# What this task involves
All lines from the first line of the material up to and including the line with "simp (disch := first" must be copied exactly, and no others.

# Material to process
-- ==== Sys2Proof/Laws/FrameDelivery.lean ====
section
/-! SUPPORT. What each operation of `Machine/Delivery.lean` can change, in the pieces of `Safety.lean`: `<operation>_frame` says it once,
`<operation>_through` carries it past the operation, `<operation>_canonical` says that it keeps the canonical form, and
`<operation>_low`, `<operation>_below` that it keeps the registers below the blocks it works on. -/

open Sys2Proof

namespace Sys2Proof.Machine

set_option linter.unusedSimpArgs false
set_option linter.unusedVariables false

theorem answerSnoop_frame (n : Nat) (q : SnoopSt) (s : State) :
    sameExcept [.hg] s (answerSnoop n q s) := by
  unfold answerSnoop
  simp (disch := decide)
@[simp ↓] theorem answerSnoop_through (ps : List Piece) (hps : ([.hg] : List Piece).all (ps.contains ·) = true) (s0 : State)
    (n : Nat) (q : SnoopSt) (s : State) :
    sameExcept ps s0 (answerSnoop n q s) ↔ sameExcept ps s0 s :=
  sameExcept_through (answerSnoop_frame n q s) hps s0
@[simp ↓] theorem answerSnoop_canonical (n : Nat) (q : SnoopSt) (s : State) : canonical (answerSnoop n q s) ↔ canonical s :=
  canonical_same (answerSnoop_frame n q s) (by decide)
@[simp ↓] theorem answerSnoop_below (L : Nat) (s0 : State) (n : Nat) (q : SnoopSt) (s : State) :
    belowKept L s0 (answerSnoop n q s) ↔ belowKept L s0 s :=
  belowKept_iff (belowKept_same (answerSnoop_frame n q s) (by decide)) s0

theorem answerSnoops_frame (s : State) (n : Nat) :
    sameExcept [.hg] s (answerSnoops s n) := by
  unfold answerSnoops
  simp (disch := first | decide | (intro _ _; (repeat' split) <;> simp (disch := decide))) [sameExcept_foldl, sameExcept_foldl1, sameExcept_foldl2, sameExcept_forEach, sameExcept_forRange]
@[simp ↓] theorem answerSnoops_through (ps : List Piece) (hps : ([.hg] : List Piece).all (ps.contains ·) = true) (s0 : State)
    (s : State) (n : Nat) :
    sameExcept ps s0 (answerSnoops s n) ↔ sameExcept ps s0 s :=
  sameExcept_through (answerSnoops_frame s n) hps s0
@[simp ↓] theorem answerSnoops_canonical (s : State) (n : Nat) : canonical (answerSnoops s n) ↔ canonical s :=
  canonical_same (answerSnoops_frame s n) (by decide)
@[simp ↓] theorem answerSnoops_below (L : Nat) (s0 : State) (s : State) (n : Nat) :
    belowKept L s0 (answerSnoops s n) ↔ belowKept L s0 s :=
  belowKept_iff (belowKept_same (answerSnoops_frame s n) (by decide)) s0

theorem applyCred_frame (s : State) (n : Nat) (t : Nat) (ctotal : Nat) :
    sameExcept [.regs, .hg] s (applyCred s n t ctotal) := by
  unfold applyCred
  simp (disch := decide)
@[simp ↓] theorem applyCred_through (ps : List Piece) (hps : ([.regs, .hg] : List Piece).all (ps.contains ·) = true) (s0 : State)
    (s : State) (n : Nat) (t : Nat) (ctotal : Nat) :
    sameExcept ps s0 (applyCred s n t ctotal) ↔ sameExcept ps s0 s :=
  sameExcept_through (applyCred_frame s n t ctotal) hps s0
@[simp ↓] theorem applyCred_canonical (s : State) (n : Nat) (t : Nat) (ctotal : Nat) (h : canonical s) : canonical (applyCred s n t ctotal) := by
  unfold applyCred
  simp (maxDischargeDepth := 60) (contextual := true) [h]
theorem applyCred_low (s : State) (n : Nat) (t : Nat) (ctotal : Nat) :
    belowKept 0x200000 s (applyCred s n t ctotal) := by
  unfold applyCred
  simp (maxDischargeDepth := 60)
@[simp ↓] theorem applyCred_below (L : Nat) (hL : L ≤ 0x200000) (s0 : State) (s : State) (n : Nat) (t : Nat) (ctotal : Nat) :
    belowKept L s0 (applyCred s n t ctotal) ↔ belowKept L s0 s :=
  belowKept_iff (belowKept_mono (applyCred_low s n t ctotal) hL) s0

theorem cmtInvalid_frame (s : State) (n : Nat) (d : Nat) (seq : Nat) (enak : Bool) :
    sameExcept [.regs, .al] s (cmtInvalid s n d seq enak) := by
  unfold cmtInvalid
  simp (disch := decide)
@[simp ↓] theorem cmtInvalid_through (ps : List Piece) (hps : ([.regs, .al] : List Piece).all (ps.contains ·) = true) (s0 : State)
    (s : State) (n : Nat) (d : Nat) (seq : Nat) (enak : Bool) :
    sameExcept ps s0 (cmtInvalid s n d seq enak) ↔ sameExcept ps s0 s :=
  sameExcept_through (cmtInvalid_frame s n d seq enak) hps s0
@[simp ↓] theorem cmtInvalid_canonical (s : State) (n : Nat) (d : Nat) (seq : Nat) (enak : Bool) (h : canonical s) : canonical (cmtInvalid s n d seq enak) := by
  unfold cmtInvalid
  simp (maxDischargeDepth := 60) (contextual := true) [h]
theorem cmtInvalid_low (s : State) (n : Nat) (d : Nat) (seq : Nat) (enak : Bool) :
    belowKept 0x200000 s (cmtInvalid s n d seq enak) := by
  unfold cmtInvalid
  simp (maxDischargeDepth := 60)
@[simp ↓] theorem cmtInvalid_below (L : Nat) (hL : L ≤ 0x200000) (s0 : State) (s : State) (n : Nat) (d : Nat) (seq : Nat) (enak : Bool) :
    belowKept L s0 (cmtInvalid s n d seq enak) ↔ belowKept L s0 s :=
  belowKept_iff (belowKept_mono (cmtInvalid_low s n d seq enak) hL) s0

theorem commitUpTo_frame (s : State) (n : Nat) (d : Nat) (k : Nat) :
    sameExcept [.regs, .hg, .wires, .pr, .al] s (commitUpTo s n d k) := by
  unfold commitUpTo
  simp (disch := decide)
@[simp ↓] theorem commitUpTo_through (ps : List Piece) (hps : ([.regs, .hg, .wires, .pr, .al] : List Piece).all (ps.contains ·) = true) (s0 : State)
    (s : State) (n : Nat) (d : Nat) (k : Nat) :
    sameExcept ps s0 (commitUpTo s n d k) ↔ sameExcept ps s0 s :=
  sameExcept_through (commitUpTo_frame s n d k) hps s0
@[simp ↓] theorem commitUpTo_canonical (s : State) (n : Nat) (d : Nat) (k : Nat) (h : canonical s) : canonical (commitUpTo s n d k) := by
  unfold commitUpTo
  simp (maxDischargeDepth := 60) (contextual := true) [h]
theorem commitUpTo_low (s : State) (n : Nat) (d : Nat) (k : Nat) :
    belowKept 0xD0000 s (commitUpTo s n d k) := by
  unfold commitUpTo
  simp (maxDischargeDepth := 60)
@[simp ↓] theorem commitUpTo_below (L : Nat) (hL : L ≤ 0xD0000) (s0 : State) (s : State) (n : Nat) (d : Nat) (k : Nat) :
    belowKept L s0 (commitUpTo s n d k) ↔ belowKept L s0 s :=
  belowKept_iff (belowKept_mono (commitUpTo_low s n d k) hL) s0

theorem applyEcmt_frame (s : State) (n : Nat) (d : Nat) (cseq : Seq) :
    sameExcept [.regs, .hg, .wires, .pr, .al] s (applyEcmt s n d cseq) := by
  unfold applyEcmt
  simp (disch := decide)
@[simp ↓] theorem applyEcmt_through (ps : List Piece) (hps : ([.regs, .hg, .wires, .pr, .al] : List Piece).all (ps.contains ·) = true) (s0 : State)
    (s : State) (n : Nat) (d : Nat) (cseq : Seq) :
    sameExcept ps s0 (applyEcmt s n d cseq) ↔ sameExcept ps s0 s :=
  sameExcept_through (applyEcmt_frame s n d cseq) hps s0
@[simp ↓] theorem applyEcmt_canonical (s : State) (n : Nat) (d : Nat) (cseq : Seq) (h : canonical s) : canonical (applyEcmt s n d cseq) := by
  unfold applyEcmt
  simp (maxDischargeDepth := 60) (contextual := true) [h]
theorem applyEcmt_low (s : State) (n : Nat) (d : Nat) (cseq : Seq) :
    belowKept 0xD0000 s (applyEcmt s n d cseq) := by
  unfold applyEcmt
  simp (maxDischargeDepth := 60)
@[simp ↓] theorem applyEcmt_below (L : Nat) (hL : L ≤ 0xD0000) (s0 : State) (s : State) (n : Nat) (d : Nat) (cseq : Seq) :
    belowKept L s0 (applyEcmt s n d cseq) ↔ belowKept L s0 s :=
  belowKept_iff (belowKept_mono (applyEcmt_low s n d cseq) hL) s0

theorem applyEnak_frame (s : State) (n : Nat) (d : Nat) (nseq : Seq) :
    sameExcept [.regs, .hg, .wires, .pr, .al] s (applyEnak s n d nseq) := by
  unfold applyEnak
  simp (disch := decide)
@[simp ↓] theorem applyEnak_through (ps : List Piece) (hps : ([.regs, .hg, .wires, .pr, .al] : List Piece).all (ps.contains ·) = true) (s0 : State)
    (s : State) (n : Nat) (d : Nat) (nseq : Seq) :
    sameExcept ps s0 (applyEnak s n d nseq) ↔ sameExcept ps s0 s :=
  sameExcept_through (applyEnak_frame s n d nseq) hps s0
@[simp ↓] theorem applyEnak_canonical (s : State) (n : Nat) (d : Nat) (nseq : Seq) (h : canonical s) : canonical (applyEnak s n d nseq) := by
  unfold applyEnak
  simp (maxDischargeDepth := 60) (contextual := true) [h]
theorem applyEnak_low (s : State) (n : Nat) (d : Nat) (nseq : Seq) :
    belowKept 0xD0000 s (applyEnak s n d nseq) := by
  unfold applyEnak
  simp (maxDischargeDepth := 60)
@[simp ↓] theorem applyEnak_below (L : Nat) (hL : L ≤ 0xD0000) (s0 : State) (s : State) (n : Nat) (d : Nat) (nseq : Seq) :
    belowKept L s0 (applyEnak s n d nseq) ↔ belowKept L s0 s :=
  belowKept_iff (belowKept_mono (applyEnak_low s n d nseq) hL) s0

theorem beginPass_frame (s : State) (n : Nat) (d : Nat) :
    sameExcept [.hg] s (beginPass s n d) := by
  unfold beginPass
  dsimp only
  (repeat' split) <;> simp (disch := decide)
@[simp ↓] theorem beginPass_through (ps : List Piece) (hps : ([.hg] : List Piece).all (ps.contains ·) = true) (s0 : State)
    (s : State) (n : Nat) (d : Nat) :
    sameExcept ps s0 (beginPass s n d) ↔ sameExcept ps s0 s :=
  sameExcept_through (beginPass_frame s n d) hps s0
@[simp ↓] theorem beginPass_canonical (s : State) (n : Nat) (d : Nat) : canonical (beginPass s n d) ↔ canonical s :=
  canonical_same (beginPass_frame s n d) (by decide)
@[simp ↓] theorem beginPass_below (L : Nat) (s0 : State) (s : State) (n : Nat) (d : Nat) :
    belowKept L s0 (beginPass s n d) ↔ belowKept L s0 s :=
  belowKept_iff (belowKept_same (beginPass_frame s n d) (by decide)) s0

theorem countCommit_frame (s : State) (n : Nat) (src : Nat) :
    sameExcept [.hg] s (countCommit s n src) := by
  unfold countCommit
  simp (disch := decide)
@[simp ↓] theorem countCommit_through (ps : List Piece) (hps : ([.hg] : List Piece).all (ps.contains ·) = true) (s0 : State)
    (s : State) (n : Nat) (src : Nat) :
    sameExcept ps s0 (countCommit s n src) ↔ sameExcept ps s0 s :=
  sameExcept_through (countCommit_frame s n src) hps s0
@[simp ↓] theorem countCommit_canonical (s : State) (n : Nat) (src : Nat) : canonical (countCommit s n src) ↔ canonical s :=
  canonical_same (countCommit_frame s n src) (by decide)
@[simp ↓] theorem countCommit_below (L : Nat) (s0 : State) (s : State) (n : Nat) (src : Nat) :
    belowKept L s0 (countCommit s n src) ↔ belowKept L s0 s :=
  belowKept_iff (belowKept_same (countCommit_frame s n src) (by decide)) s0

theorem sendEcmt_frame (s : State) (n : Nat) (src : Nat) :
    sameExcept [.regs, .hg, .wires, .pr] s (sendEcmt s n src) := by
  unfold sendEcmt
  simp (disch := decide)
@[simp ↓] theorem sendEcmt_through (ps : List Piece) (hps : ([.regs, .hg, .wires, .pr] : List Piece).all (ps.contains ·) = true) (s0 : State)
    (s : State) (n : Nat) (src : Nat) :
    sameExcept ps s0 (sendEcmt s n src) ↔ sameExcept ps s0 s :=
  sameExcept_through (sendEcmt_frame s n src) hps s0
@[simp ↓] theorem sendEcmt_canonical (s : State) (n : Nat) (src : Nat) (h : canonical s) : canonical (sendEcmt s n src) := by
  unfold sendEcmt
  simp (maxDischargeDepth := 60) (contextual := true) [h]
theorem sendEcmt_low (s : State) (n : Nat) (src : Nat) :
    belowKept 0x200000 s (sendEcmt s n src) := by
  unfold sendEcmt
  simp (maxDischargeDepth := 60)
@[simp ↓] theorem sendEcmt_below (L : Nat) (hL : L ≤ 0x200000) (s0 : State) (s : State) (n : Nat) (src : Nat) :
    belowKept L s0 (sendEcmt s n src) ↔ belowKept L s0 s :=
  belowKept_iff (belowKept_mono (sendEcmt_low s n src) hL) s0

# Output for this task
-- ==== Sys2Proof/Laws/FrameDelivery.lean ====
section
/-! SUPPORT. What each operation of `Machine/Delivery.lean` can change, in the pieces of `Safety.lean`: `<operation>_frame` says it once,
`<operation>_through` carries it past the operation, `<operation>_canonical` says that it keeps the canonical form, and
`<operation>_low`, `<operation>_below` that it keeps the registers below the blocks it works on. -/

open Sys2Proof

namespace Sys2Proof.Machine

set_option linter.unusedSimpArgs false
set_option linter.unusedVariables false

theorem answerSnoop_frame (n : Nat) (q : SnoopSt) (s : State) :
    sameExcept [.hg] s (answerSnoop n q s) := by
  unfold answerSnoop
  simp (disch := decide)
@[simp ↓] theorem answerSnoop_through (ps : List Piece) (hps : ([.hg] : List Piece).all (ps.contains ·) = true) (s0 : State)
    (n : Nat) (q : SnoopSt) (s : State) :
    sameExcept ps s0 (answerSnoop n q s) ↔ sameExcept ps s0 s :=
  sameExcept_through (answerSnoop_frame n q s) hps s0
@[simp ↓] theorem answerSnoop_canonical (n : Nat) (q : SnoopSt) (s : State) : canonical (answerSnoop n q s) ↔ canonical s :=
  canonical_same (answerSnoop_frame n q s) (by decide)
@[simp ↓] theorem answerSnoop_below (L : Nat) (s0 : State) (n : Nat) (q : SnoopSt) (s : State) :
    belowKept L s0 (answerSnoop n q s) ↔ belowKept L s0 s :=
  belowKept_iff (belowKept_same (answerSnoop_frame n q s) (by decide)) s0

theorem answerSnoops_frame (s : State) (n : Nat) :
    sameExcept [.hg] s (answerSnoops s n) := by
  unfold answerSnoops
  simp (disch := first | decide | (intro _ _; (repeat' split) <;> simp (disch := decide))) [sameExcept_foldl, sameExcept_foldl1, sameExcept_foldl2, sameExcept_forEach, sameExcept_forRange]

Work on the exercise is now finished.